While mills have come down firmly in support of its requirements that U.S.-made fabric be used in most cases, fabric printers and finishers are anxious about the recently released interim regulations allowing fabric to be finished in the region.
These opinions came out in a recent roundtable discussion conducted in Manhattan with members of the Textile Distributors Association. The group reported that, with some exception, it hasn’t seen all that much sales resulting from parity, though companies continue to hold out hope that things will pick up in the months ahead.
The printing and finishing exemption inspired much debate. Not surprisingly, those who make their livelihoods printing in the U.S. are opposed to it, as are the major textile industry lobbying groups. However, some suggested that it may be a moot point — printing plants are substantially more expensive to set up than cut-and-sew shops. Further, since most of the nations of the Caribbean Basin are islands with limited fresh water supplies, it seems to make them unsuitable for printing operations.
Five members of the TDA participated in the meeting: Joseph Gatta, president of the Danbury, Conn.-based finisher Sandlapper Fabrics; gray-mill executives Gary Niederauer, vice president at the New York offices of Greenwood Mills, and Dan Menichella, vice president of Hoboken, N.J.-based Joshua L. Baily & Co.; and converters Joseph Lee, vice president at Roseland, N.J.-based Mainzer Minton Co., and Pearl Ann Marco, principal at De Marco California Fabrics. Bruce Roberts, executive director of the TDA, also participated in the discussion, which went as follows:
WWD: The U.S. has recently extended trade parity to the nations of the Caribbean Basin. What are your thoughts on this, and do you look at this as an opportunity for your business?
Gatta: We have been actively trying to partner up with someone on this. We talked to a bunch of different mills and one of the main areas that we have been concentrating on is the knitting area. That has been one of the primary products that we have been running at the plant.
In the past, Sandlapper was probably 80 percent to 100 percent focused on the apparel market. Today, we are probably about 30 percent to 40 percent in apparel. The rest of it is other products that we had to go into.
In the Caribbean, the finishing is going to take place there.
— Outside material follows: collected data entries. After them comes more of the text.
-- ==== Sys2Proof/Tests/Slice0.lean ====
section
/-! SUPPORT. Tests. Expected values are those of spec/95_test_vectors.md (section named at each group), of
30_encoding.md, and of the instruction rules' examples; the last part shows, for every statement with hypotheses,
a concrete state and operands that meet them. -/

namespace Sys2Proof.Tests

open Sys2Proof.Machine

/-! ### Helpers -/

/-- Reset with some registers set. -/
def start (rs : List (Reg × Word)) : State := rs.foldl (fun s x => s.writeReg x.1 x.2) State.reset

/-- The same with register 0 hardwired. -/
def wired (rs : List (Reg × Word)) : State :=
  rs.foldl (fun s x => s.writeReg x.1 x.2) { State.reset with params := ⟨32, .hardwiredZero, refWindows⟩ }

/-- One step on an instruction word. -/
def after (s : State) (w : Nat) : Option State :=
  match step (s.withFetchWord 32 w) with
  | .next t => some t
  | .fault _ => none
  | .refused _ => none

/-- A state that is about to run a word. -/
def about (s : State) (w : Nat) : State := s.withFetchWord 32 w

def regAfter (s : State) (w : Nat) (r : Reg) : Option Word := (after s w).map (fun t => t.readReg r)
def statusAfter (s : State) (w : Nat) : Option Status := (after s w).map State.status
def pcAfter (s : State) (w : Nat) : Option Word := (after s w).map State.pc

/-! ### WellFormed refuses an ill-formed term for each check -/

theorem test_wf_accepts : (Instr.hot 4 0 201#32).wellFormed 32 = true := by decide
theorem test_wf_refuses_register : (Instr.gain 5 6 7).wellFormed 7 = false := by decide
theorem test_wf_refuses_base_register : (Instr.gre 1 9 0#32).wellFormed 9 = false := by decide
theorem test_wf_refuses_large_immediate : (Instr.put 1 2 0x00008000#32).wellFormed 32 = false := by decide
theorem test_wf_refuses_small_immediate : (Instr.fuel 1 0xFFFF7FFF#32).wellFormed 32 = false := by decide
theorem test_wf_refuses_displacement : (Instr.hz 1 2 0x0000FFFD#32).wellFormed 32 = false := by decide

/-! ### Each constructor's word (the Example of its rule; R54) -/

theorem test_decode_r : decode 0x00C72801#32 = some (.gain 5 6 7) ∧ decode 0x00A62002#32 = some (.lose 4 5 6) ∧
    decode 0x00A62004#32 = some (.weld 4 5 6) ∧ decode 0x00A62005#32 = some (.merge 4 5 6) ∧
    decode 0x00A62006#32 = some (.vs 4 5 6) ∧ decode 0x00A62009#32 = some (.nos 4 5 6) ∧
    decode 0x00A6200A#32 = some (.split 4 5 6) := by decide
theorem test_decode_r_short : decode 0x0000480C#32 = some (.lup 9) ∧ decode 0x0060180F#32 = some (.turbo 3 3) ∧
    decode 0x0100580F#32 = some (.turbo 11 8) ∧ decode 0x00A02010#32 = some (.skid 4 5) ∧
    decode 0x00A02011#32 = some (.pit 4 5) := by decide
theorem test_decode_i : decode 0x0CA4FFFF#32 = some (.put 4 5 0xFFFFFFFF#32) ∧
    decode 0x2C08FFFF#32 = some (.fuel 8 0xFFFFFFFF#32) ∧ decode 0x50A40003#32 = some (.cool 4 5 3#32) ∧
    decode 0x4C0400C9#32 = some (.hot 4 0 201#32) ∧ decode 0x1E090004#32 = some (.gre 9 16 4#32) ∧
    decode 0x220AFFFC#32 = some (.dr 10 16 0xFFFFFFFC#32) := by decide
theorem test_decode_b : decode 0x35490002#32 = some (.cklap 9 10 2#32) ∧
    decode 0x3949FFFD#32 = some (.otk 9 10 0xFFFFFFFD#32) ∧ decode 0x49498000#32 = some (.hz 9 10 0xFFFF8000#32) := by
  decide
/-- 95_test_vectors.md 2.7: words that match nothing. -/
theorem test_decode_none : ([0x00000000, 0xFFFFFFFF, 0x00C72841, 0x04C72801, 0x0061180F, 0x0020480C, 0x2C28FFFF,
    0x00000014, 0x00000015, 0x54000000, 0x08000000, 0x24000000, 0x00000007] : List Nat).all
    (fun w => (decode (BitVec.ofNat 32 w)).isNone) = true := by decide
theorem test_decode_zero_fields : decode 0x00000001#32 = some (.gain 0 0 0) ∧ decode 0x0C000000#32 = some (.put 0 0 0#32) := by
  decide
/-- R65's examples. -/
theorem test_encode : encode (.gain 5 6 7) = 0x00C72801#32 ∧ encode (.turbo 3 3) = 0x0060180F#32 ∧
    encode (.hot 4 0 201#32) = 0x4C0400C9#32 ∧ encode (.fuel 8 0xFFFFFFFF#32) = 0x2C08FFFF#32 := by decide
theorem test_decode_table_word : decodeTableWord 32 0x1E090004 = some (.gre 9 16 4#32) ∧ decodeTableWord 32 (2 ^ 32 + 1) = none := by
  decide
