-- ==== Sys2Proof/WellFormed.lean ====
section
/-! DEFINITION. Which commands the encoding can spell (spec/30_encoding.md rules R72, R73) and which layouts are
well formed (spec/20_memory.md rule R56, checks (a) to (f)). -/

namespace Sys2Proof

/-- The codes of R73 that name a transport command. -/
def namedTransportCodes : List Byte := [0x00, 0x01, 0x03, 0x04, 0x05, 0x06]

/-- A TRIGGER.INVALID carries a code that names none of the six transport commands (R144); every other command
is spelled by the encoding whatever its operands. -/
def Instr.wellFormed : Instr → Bool
  | .triggerInvalid code => !namedTransportCodes.contains code
  | .startup | .configure _ _ _ _ _ | .triggerStop | .triggerStart | .triggerPausePush | .triggerPauseRelease
  | .triggerSuspend | .triggerResume | .shutdown => true

/-- `len` consecutive one bits from bit `lo` up. -/
def runMask (lo len : Nat) : Word := BitVec.ofNat 32 ((2 ^ len - 1) * 2 ^ lo)

/-- The mask is a run of exactly `len` consecutive ones inside the 32 bits. -/
def isRunOf (len : Nat) (k : Word) : Bool := (List.range (33 - len)).any fun lo => k == runMask lo len

/-- The mask is a non-empty run of consecutive ones (R55). -/
def isRun (k : Word) : Bool := (List.range 32).any fun n => isRunOf (n + 1) k

/-- R56 (a): the eight addresses are pairwise distinct. -/
def Layout.addrsDistinct (L : Layout) : Bool := decide (Reg.all.map L.addr).Nodup

/-- R56 (b), which contains (e): every mask is a non-empty run of consecutive ones. -/
def Layout.masksAreRuns (L : Layout) : Bool := Field.all.all fun f => isRun (L.mask f)

/-- R56 (c): the nine one-bit fields have exactly one bit. -/
def Layout.oneBitFields (L : Layout) : Bool :=
  [Field.divEn, .divExtra, .linear, .holdEn, .nonPcm, .mode16, .mode32, .ufs, .flr].all fun f => isRunOf 1 (L.mask f)

/-- R56 (d): `ALIGN16` has exactly two bits. -/
def Layout.align16HasTwoBits (L : Layout) : Bool := isRunOf 2 L.align16

/-- R56 (f): the masks of the fields of one register are pairwise disjoint. -/
def Layout.masksDisjoint (L : Layout) : Bool :=
  Field.all.all fun f => Field.all.all fun g =>
    f == g || f.reg != g.reg || (L.mask f &&& L.mask g) == 0

/-- A well-formed layout (R56). -/
def Layout.wf (L : Layout) : Bool :=
  L.addrsDistinct && L.masksAreRuns && L.oneBitFields && L.align16HasTwoBits && L.masksDisjoint

end Sys2Proof
end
That was one of the questions that was resolved over the last couple of days that we could be able to finish, print and dye fabrics in the Caribbean as part of this program.
Roberts: That was what they handed down. However, the industry has 60 days to voice their opinion on this subject, and there are very strong opinions being voiced in opposition to this. So, I’m not sure that that issue is a dead issue. Conceivably, we may have a reexamination of it. I sincerely hope so, anyway.
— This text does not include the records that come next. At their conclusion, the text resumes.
/-- R151, R96, R97, R166: the four rows of the failure table, from every state and for both values of
`CONSERVATIVE_CLEANUP`. (The table is the spec's derivation from R150 and R95 to R97.) -/
def Obligations.StartupFailureTable : Prop :=
  ∀ (s : State) (e : ErrPayload), s.params.layout.wf = true →
    (s.answer 0 = .err e →
      ∃ t, exec .startup s = .next t ∧ t.resp = .clockError .acquireFast e ∧ t.clk = s.clk ∧ t.gate = s.gate ∧
        (∀ r, t.own r = s.own r) ∧ t.fault = s.fault ∧ Gains s t [.clkPrepareEnable .fast (.err e)]) ∧
    (s.answer 0 = .ok → s.answer 1 = .err e →
      ∃ t, exec .startup s = .next t ∧ t.resp = .clockError .setParent e ∧
        t.clk = { s.clk with enFast := !s.params.conservativeCleanup } ∧
        t.gate = .held ∧ t.field .holdEn = 1 ∧ t.own .memctrl = s.own .memctrl ∧ t.fault = s.fault ∧
        Gains s t (.clkPrepareEnable .fast .ok ::
          .regUpdateBits .holdctrl s.params.layout.holdEn s.params.layout.holdEn ::
          .clkSetParent .master .masterSelect (.err e) ::
          cleanupTrace s.params)) ∧
    (s.answer 0 = .ok → s.answer 1 = .ok → s.answer 2 = .err e →
      ∃ t, exec .startup s = .next t ∧ t.resp = .clockError .enableIface e ∧
        t.clk = { s.clk with enFast := !s.params.conservativeCleanup, parentMaster := some .masterSelect } ∧
        t.gate = .held ∧ t.field .holdEn = 1 ∧ t.own .memctrl = s.own .memctrl ∧ t.fault = s.fault ∧
        Gains s t (.clkPrepareEnable .fast .ok ::
          .regUpdateBits .holdctrl s.params.layout.holdEn s.params.layout.holdEn ::
          .clkSetParent .master .masterSelect .ok ::
          .clkPrepareEnable .iface (.err e) ::
          cleanupTrace s.params)) ∧
    (s.answer 0 = .ok → s.answer 1 = .ok → s.answer 2 = .ok → s.answer 3 = .err e →
      ∃ t, exec .startup s = .next t ∧ t.resp = .clockError .enableMaster e ∧
        t.clk = { s.clk with
          enFast := !s.params.conservativeCleanup, enIface := false, parentMaster := some .masterSelect } ∧
        t.gate = .held ∧ t.field .holdEn = 1 ∧ t.own .memctrl = s.own .memctrl ∧ t.fault = s.fault ∧
        Gains s t (.clkPrepareEnable .fast .ok ::
          .regUpdateBits .holdctrl s.params.layout.holdEn s.params.layout.holdEn ::
          .clkSetParent .master .masterSelect .ok ::
          .clkPrepareEnable .iface .ok ::
          .clkPrepareEnable .master (.err e) ::
          .clkDisableUnprepare .iface ::
          cleanupTrace s.params))

/-- R150 (a), (b): what a STARTUP leaves unchanged, however it ends. -/
def Obligations.StartupFrame : Prop :=
  ∀ s t : State, exec .startup s = .next t →
    t.params = s.params ∧ t.latches = s.latches ∧ t.refused = s.refused ∧ t.fault = s.fault ∧
    t.clk.enMasterSelect = s.clk.enMasterSelect ∧ t.clk.rateReqMaster = s.clk.rateReqMaster ∧
    (∀ r, r ≠ .holdctrl → r ≠ .memctrl → t.own r = s.own r) ∧
    KeepsForeignBits s t ∧ t.env.commands = s.env.commands

/-! ### CONFIGURE -/

/-- R155, R156, R157, R112, R120, R122: a CONFIGURE in which no stage fails. The divider-clear mask is the spec's
decision D14, the recorded rate its D9, the order of the four channel-status writes its D16, their zero high halves its
D30, the format mask and the zeros under it its D17. `FMTCTRL` keeps the engine's bits outside the mask: `NON_PCM` where it is
neither in the mask nor foreign (log entry 11). -/
def Obligations.ConfigureProgramsTheStream : Prop :=
  ∀ (s : State) (rate : Rate) (width channels : Byte) (cs : CsBytes) (v : Word),
    s.params.layout.wf = true → s.clk.enFast = true → s.answer 0 = .ok →
    0 < rate.toNat → rate.toNat < 2 ^ 57 →
    (width = 16 ∧ v = s.params.layout.mode16 ||| fieldPut s.params.layout.align16 2 ||| s.params.layout.ufs |||
        s.params.layout.flr ∨
      (width = 24 ∨ width = 32) ∧ v = s.params.layout.mode32 ||| s.params.layout.ufs ||| s.params.layout.flr) →
    ∃ t, exec (.configure rate width channels true cs) s = .next t ∧
      t.field .divSel = 0 ∧ t.field .divExtra = 0 ∧ t.clk = { s.clk with rateReqMaster := some (rate * 128) } ∧
      t.regs.csL0 = csRegValue cs.b0 cs.b1 ∧ t.regs.csR0 = csRegValue cs.b0 cs.b1 ∧
      t.regs.csL1 = csRegValue cs.b2 cs.b3 ∧ t.regs.csR1 = csRegValue cs.b2 cs.b3 ∧
      t.own .fmtctrl &&& fmtMask s.params = v ∧
      t.own .fmtctrl &&& ~~~(fmtMask s.params) = s.own .fmtctrl &&& ~~~(fmtMask s.params) ∧ t.resp = .ok ∧ t.seq = .idle ∧ t.fault = s.fault ∧ t.refused = s.refused ∧
      Gains s t [.regUpdateBits .clkctrl (s.params.layout.divSel ||| s.params.layout.divExtra) 0,
         .clkSetRate .master (rate * 128) .ok,
         .regWrite .csL0 (csRegValue cs.b0 cs.b1), .regWrite .csR0 (csRegValue cs.b0 cs.b1),
         .regWrite .csL1 (csRegValue cs.b2 cs.b3), .regWrite .csR1 (csRegValue cs.b2 cs.b3),
         .regUpdateBits .fmtctrl (fmtMask s.params) v]

/-- R158: the failure table of CONFIGURE, with the earlier stage's failure reported whatever the later stages would
find, and the effects of completed stages kept. The refusal of a rate is the spec's decision D20, the divider-clear mask
its D14, the recorded rate its D9, the order of the four channel-status writes its D16, their zero high halves its D30,
the place of the encode test its D29. -/
def Obligations.ConfigureFailureTable : Prop :=
  ∀ (s : State) (rate : Rate) (width channels : Byte) (csOk : Bool) (cs : CsBytes) (e : ErrPayload),
    s.params.layout.wf = true →
    ((rate.toNat = 0 ∨ 2 ^ 57 ≤ rate.toNat) →
      ∃ t, exec (.configure rate width channels csOk cs) s = .next t ∧ t.refused = true ∧ t.resp = s.resp ∧
        t.trace = s.trace ∧ t.regs = s.regs ∧ t.clk = s.clk ∧ t.gate = s.gate ∧ t.fault = s.fault ∧ t.seq = .idle) ∧
    (0 < rate.toNat → rate.toNat < 2 ^ 57 → s.clk.enFast = true → s.answer 0 = .err e →
      ∃ t, exec (.configure rate width channels csOk cs) s = .next t ∧ t.resp = .clockError .setRate e ∧
        t.field .divSel = 0 ∧ t.field .divExtra = 0 ∧ t.clk = s.clk ∧
        (∀ r, r ≠ .clkctrl → t.own r = s.own r) ∧
        Gains s t [.regUpdateBits .clkctrl (s.params.layout.divSel ||| s.params.layout.divExtra) 0,
          .clkSetRate .master (rate * 128) (.err e)] ∧ t.seq = .idle) ∧
    (0 < rate.toNat → rate.toNat < 2 ^ 57 → s.clk.enFast = true → s.answer 0 = .ok → csOk = false →
      ∃ t, exec (.configure rate width channels csOk cs) s = .next t ∧ t.resp = .formatError ∧
        t.field .divSel = 0 ∧ t.field .divExtra = 0 ∧ t.clk = { s.clk with rateReqMaster := some (rate * 128) } ∧
        (∀ r, r ≠ .clkctrl → t.own r = s.own r) ∧
        Gains s t [.regUpdateBits .clkctrl (s.params.layout.divSel ||| s.params.layout.divExtra) 0,
          .clkSetRate .master (rate * 128) .ok] ∧ t.seq = .idle) ∧
    (0 < rate.toNat → rate.toNat < 2 ^ 57 → s.clk.enFast = true → s.answer 0 = .ok → csOk = true →
      width ≠ 16 → width ≠ 24 → width ≠ 32 →
      ∃ t, exec (.configure rate width channels csOk cs) s = .next t ∧ t.resp = .unsupportedFormatError ∧
        t.field .divSel = 0 ∧ t.field .divExtra = 0 ∧ t.clk = { s.clk with rateReqMaster := some (rate * 128) } ∧
        t.regs.csL0 = csRegValue cs.b0 cs.b1 ∧ t.regs.csR0 = csRegValue cs.b0 cs.b1 ∧
        t.regs.csL1 = csRegValue cs.b2 cs.b3 ∧ t.regs.csR1 = csRegValue cs.b2 cs.b3 ∧
        t.own .fmtctrl = s.own .fmtctrl ∧
        Gains s t [.regUpdateBits .clkctrl (s.params.layout.divSel ||| s.params.layout.divExtra) 0,
           .clkSetRate .master (rate * 128) .ok,
           .regWrite .csL0 (csRegValue cs.b0 cs.b1), .regWrite .csR0 (csRegValue cs.b0 cs.b1),
           .regWrite .csL1 (csRegValue cs.b2 cs.b3), .regWrite .csR1 (csRegValue cs.b2 cs.b3)] ∧ t.seq = .idle)

/-- R155, R156: what a CONFIGURE leaves unchanged, however it ends: the gate, every clock's enable and parent, the
divider enable and every other bit of `CLKCTRL` outside the divider clear, `MEMCTRL`, `HOLDCTRL`, and every bit of
`FMTCTRL` outside the format mask (`NON_PCM` among them where it is not foreign: log entry 11). -/
def Obligations.ConfigureFrame : Prop :=
  ∀ (s t : State) (rate : Rate) (width channels : Byte) (csOk : Bool) (cs : CsBytes),
    exec (.configure rate width channels csOk cs) s = .next t →
    t.params = s.params ∧ t.gate = s.gate ∧ t.latches = ⟨rate, width, channels, csOk, cs⟩ ∧
    (∀ c, t.clk.en c = s.clk.en c) ∧ t.clk.parentMaster = s.clk.parentMaster ∧
    t.own .memctrl = s.own .memctrl ∧ t.own .holdctrl = s.own .holdctrl ∧
    t.own .clkctrl &&& ~~~(s.params.layout.divSel ||| s.params.layout.divExtra) =
      s.own .clkctrl &&& ~~~(s.params.layout.divSel ||| s.params.layout.divExtra) ∧
    t.own .fmtctrl &&& ~~~(fmtMask s.params) = s.own .fmtctrl &&& ~~~(fmtMask s.params) ∧
    KeepsForeignBits s t ∧ t.env.commands = s.env.commands ∧ t.refused = (s.refused || !rateInRange rate)

/-- R157: the master-clock target is the rate times 128 with no overflow, it is what the provider is asked for whatever
the width and the channel count are, and it is stated for the declared rates too. That it holds whatever the outcome of
the external encode is rests on the spec's decision D29, that an accepted rate is recorded on its D9, the range of the
rates on its D20 (log entry 21), and the declared rates are those of the constant of log entry 23. -/
def Obligations.MasterTargetIsRateTimes128 : Prop :=
  (∀ rate : Rate, 0 < rate.toNat → rate.toNat < 2 ^ 57 → (masterTarget rate).toNat = rate.toNat * 128) ∧
  (∀ (s : State) (rate : Rate) (width channels : Byte) (csOk : Bool) (cs : CsBytes),
    s.clk.enFast = true → s.answer 0 = .ok → 0 < rate.toNat → rate.toNat < 2 ^ 57 →
    ∃ t hz, exec (.configure rate width channels csOk cs) s = .next t ∧ t.clk.rateReqMaster = some hz ∧
      hz.toNat = rate.toNat * 128) ∧
  Config.capabilities.sampleRatesHz.map (fun r => (masterTarget (BitVec.ofNat 64 r)).toNat) =
    [4096000, 5644800, 6144000, 12288000, 24576000]

/-- R159 (a): the channel count changes nothing but its own latch. (The treatment of the count is the spec's decision
D20.) -/
def Obligations.ChannelCountIsNeverRead : Prop :=
  ∀ (s : State) (rate : Rate) (width ch ch' : Byte) (csOk : Bool) (cs : CsBytes),
    ∃ t t', exec (.configure rate width ch csOk cs) s = .next t ∧ exec (.configure rate width ch' csOk cs) s = .next t' ∧
      { t' with latches := { t'.latches with channels := ch } } = t

/-- R122 (a), R126: widths 24 and 32 issue the same transactions; only the width latch tells the states apart. -/
def Obligations.Width24ActsAsWidth32 : Prop :=
  ∀ (s : State) (rate : Rate) (channels : Byte) (csOk : Bool) (cs : CsBytes),
    ∃ t t', exec (.configure rate 24 channels csOk cs) s = .next t ∧ exec (.configure rate 32 channels csOk cs) s = .next t' ∧
      { t' with latches := { t'.latches with width := 24 } } = t

/-- R74: when the external encode failed the value of `PB_CS` is ignored: it changes nothing but its own latch. -/
def Obligations.FailedEncodeIgnoresTheBytes : Prop :=
  ∀ (s : State) (rate : Rate) (width channels : Byte) (cs cs' : CsBytes),
    ∃ t t', exec (.configure rate width channels false cs) s = .next t ∧
      exec (.configure rate width channels false cs') s = .next t' ∧
      { t' with latches := { t'.latches with cs := cs } } = t

/-- R113: every byte combination is accepted and written, and no bit of it changes anything but the four channel-status
registers, their writes and the latch. That those writes are whole-register writes is the spec's decision D16. The
statement is for a state with `fast` off too, where the fault mark is set and the registers are the bookkeeping of the
spec's decision D19 and of log entry 13, and say nothing of the hardware (R60). -/
def Obligations.StatusBytesChangeNothingElse : Prop :=
  ∀ (s : State) (rate : Rate) (width channels : Byte) (cs cs' : CsBytes),
    ∃ t t', exec (.configure rate width channels true cs) s = .next t ∧
      exec (.configure rate width channels true cs') s = .next t' ∧
      t'.resp = t.resp ∧ t'.fault = t.fault ∧ t'.refused = t.refused ∧ t'.gate = t.gate ∧ t'.clk = t.clk ∧
      t'.seq = t.seq ∧ t'.params = t.params ∧ t'.env = t.env ∧ t'.trace.length = t.trace.length ∧
      (∀ r, r = .clkctrl ∨ r = .memctrl ∨ r = .holdctrl ∨ r = .fmtctrl → t'.regs.get r = t.regs.get r) ∧
      (∀ k : Nat, ∀ x ∈ t.trace[k]?, ∀ y ∈ t'.trace[k]?, x = y ∨ ∃ r v w, x = .regWrite r v ∧ y = .regWrite r w) ∧
      (s.answer 0 = .ok → 0 < rate.toNat → rate.toNat < 2 ^ 57 →
        t.resp ≠ .formatError ∧
        t.regs.csL0.extractLsb' 0 16 = csWord0 cs ∧ t.regs.csR0.extractLsb' 0 16 = csWord0 cs ∧
        t.regs.csL1.extractLsb' 0 16 = csWord1 cs ∧ t.regs.csR1.extractLsb' 0 16 = csWord1 cs)

/-- R111: the packing of two bytes, and which bytes make the two half-words. -/
def Obligations.PackingPutsTheEarlierByteHigh : Prop :=
  (∀ a b : Byte, pack16 a b = b.zeroExtend 16 ||| (a.zeroExtend 16 <<< 8) ∧ (pack16 a b).toNat = 256 * a.toNat + b.toNat ∧
    (pack16 a b).extractLsb' 8 8 = a ∧ (pack16 a b).extractLsb' 0 8 = b) ∧
  ∀ cs : CsBytes, csWord0 cs = pack16 cs.b0 cs.b1 ∧ csWord1 cs = pack16 cs.b2 cs.b3

/-- R115: once CS_WRITE has run the four registers give the bytes back, and they keep their values until the next
channel-status write. -/
def Obligations.ChannelStatusReadsBack : Prop :=
  (∀ (s : State) (rate : Rate) (width channels : Byte) (cs : CsBytes),
    s.clk.enFast = true → s.answer 0 = .ok → 0 < rate.toNat → rate.toNat < 2 ^ 57 →
    ∃ t, exec (.configure rate width channels true cs) s = .next t ∧
      t.regs.csL0.extractLsb' 0 16 = csWord0 cs ∧ t.regs.csR0.extractLsb' 0 16 = csWord0 cs ∧
      t.regs.csL1.extractLsb' 0 16 = csWord1 cs ∧ t.regs.csR1.extractLsb' 0 16 = csWord1 cs ∧
      csUnpack (t.regs.csL0.extractLsb' 0 16) (t.regs.csL1.extractLsb' 0 16) = cs ∧
      csUnpack (t.regs.csR0.extractLsb' 0 16) (t.regs.csR1.extractLsb' 0 16) = cs) ∧
  ∀ (s t : State) (new : List Transaction), step s = .next t → Gains s t new →
    (∀ x ∈ new, ∀ v, x ≠ .regWrite .csL0 v) →
    t.regs.csL0 = s.regs.csL0 ∧ t.regs.csR0 = s.regs.csR0 ∧ t.regs.csL1 = s.regs.csL1 ∧ t.regs.csR1 = s.regs.csR1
Gatta: The finishing part of the industry has been impacted pretty severely. There have been so many plants closing, but I think today there are still some 60,000 people working in the dyeing, printing and finishing industry in the States. We were looking at that as somewhere we could recoup some of of the apparel business that has been lost in the past 10 to 15 years. But, hopefully, we can tie up with someone and recover some of that business.
Roberts: It’s very important that this reexamination be successful, because otherwise it’s not going to help your situation very much.
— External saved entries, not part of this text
@[simp] theorem emit_params (t : Transaction) (s : State) : (emit t s).params = s.params := rfl
@[simp] theorem emit_gate (t : Transaction) (s : State) : (emit t s).gate = s.gate := rfl
@[simp] theorem emit_seq (t : Transaction) (s : State) : (emit t s).seq = s.seq := rfl
@[simp] theorem emit_latches (t : Transaction) (s : State) : (emit t s).latches = s.latches := rfl
@[simp] theorem emit_resp (t : Transaction) (s : State) : (emit t s).resp = s.resp := rfl
@[simp] theorem emit_fault (t : Transaction) (s : State) : (emit t s).fault = s.fault := rfl
@[simp] theorem emit_refused (t : Transaction) (s : State) : (emit t s).refused = s.refused := rfl
@[simp] theorem emit_clk (t : Transaction) (s : State) : (emit t s).clk = s.clk := rfl
@[simp] theorem emit_regs (t : Transaction) (s : State) : (emit t s).regs = s.regs := rfl
@[simp] theorem emit_trace (t : Transaction) (s : State) : (emit t s).trace = s.trace ++ [t] := rfl
@[simp] theorem emit_env (t : Transaction) (s : State) : (emit t s).env = s.env := rfl

@[simp] theorem setGate_params (g : Gate) (s : State) : (setGate g s).params = s.params := rfl
@[simp] theorem setGate_gate (g : Gate) (s : State) : (setGate g s).gate = g := rfl
@[simp] theorem setGate_seq (g : Gate) (s : State) : (setGate g s).seq = s.seq := rfl
@[simp] theorem setGate_latches (g : Gate) (s : State) : (setGate g s).latches = s.latches := rfl
@[simp] theorem setGate_resp (g : Gate) (s : State) : (setGate g s).resp = s.resp := rfl
@[simp] theorem setGate_fault (g : Gate) (s : State) : (setGate g s).fault = s.fault := rfl
@[simp] theorem setGate_refused (g : Gate) (s : State) : (setGate g s).refused = s.refused := rfl
@[simp] theorem setGate_clk (g : Gate) (s : State) : (setGate g s).clk = s.clk := rfl
@[simp] theorem setGate_regs (g : Gate) (s : State) : (setGate g s).regs = s.regs := rfl
@[simp] theorem setGate_trace (g : Gate) (s : State) : (setGate g s).trace = s.trace := rfl
@[simp] theorem setGate_env (g : Gate) (s : State) : (setGate g s).env = s.env := rfl

@[simp] theorem setSeq_params (q : Seq) (s : State) : (setSeq q s).params = s.params := rfl
@[simp] theorem setSeq_gate (q : Seq) (s : State) : (setSeq q s).gate = s.gate := rfl
@[simp] theorem setSeq_seq (q : Seq) (s : State) : (setSeq q s).seq = q := rfl
@[simp] theorem setSeq_latches (q : Seq) (s : State) : (setSeq q s).latches = s.latches := rfl
@[simp] theorem setSeq_resp (q : Seq) (s : State) : (setSeq q s).resp = s.resp := rfl
@[simp] theorem setSeq_fault (q : Seq) (s : State) : (setSeq q s).fault = s.fault := rfl
@[simp] theorem setSeq_refused (q : Seq) (s : State) : (setSeq q s).refused = s.refused := rfl
@[simp] theorem setSeq_clk (q : Seq) (s : State) : (setSeq q s).clk = s.clk := rfl
@[simp] theorem setSeq_regs (q : Seq) (s : State) : (setSeq q s).regs = s.regs := rfl
@[simp] theorem setSeq_trace (q : Seq) (s : State) : (setSeq q s).trace = s.trace := rfl
@[simp] theorem setSeq_env (q : Seq) (s : State) : (setSeq q s).env = s.env := rfl

@[simp] theorem raise_params (e : Resp) (s : State) : (raise e s).params = s.params := rfl
@[simp] theorem raise_gate (e : Resp) (s : State) : (raise e s).gate = s.gate := rfl
@[simp] theorem raise_seq (e : Resp) (s : State) : (raise e s).seq = .idle := rfl
@[simp] theorem raise_latches (e : Resp) (s : State) : (raise e s).latches = s.latches := rfl
@[simp] theorem raise_resp (e : Resp) (s : State) : (raise e s).resp = e := rfl
@[simp] theorem raise_fault (e : Resp) (s : State) : (raise e s).fault = s.fault := rfl
@[simp] theorem raise_refused (e : Resp) (s : State) : (raise e s).refused = s.refused := rfl
@[simp] theorem raise_clk (e : Resp) (s : State) : (raise e s).clk = s.clk := rfl
@[simp] theorem raise_regs (e : Resp) (s : State) : (raise e s).regs = s.regs := rfl
@[simp] theorem raise_trace (e : Resp) (s : State) : (raise e s).trace = s.trace := rfl
@[simp] theorem raise_env (e : Resp) (s : State) : (raise e s).env = s.env := rfl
Menichella: I don’t think there is much finishing available in the Caribbean.
Lee: There are 24 countries in the CBI [Caribbean Basin Initiative], and a whole bunch of them are islands. Historically, those islands lack water, and that is the prime ingredient for dyeing, printing and finishing. So I don’t think that those island countries are ever going to be a factor. Perhaps Guatemala, Honduras and El Salvador. Those [mainland] countries might become a factor.
Niederauer: The focus of CBI is going to be garments. I don’t think there is going to be a whole lot of brick and mortar for new [textile] plants.
We see plenty of opportunities for CBI. The Caribbean for a long time has had the 807 and the 807A. They have an infrastructure there for garments. That alone will give them a jump start. So, we have to move relatively quickly turning the key. I’m sure they’re going to need more capacity, but we see it in sportswear and apparel [manufacturing].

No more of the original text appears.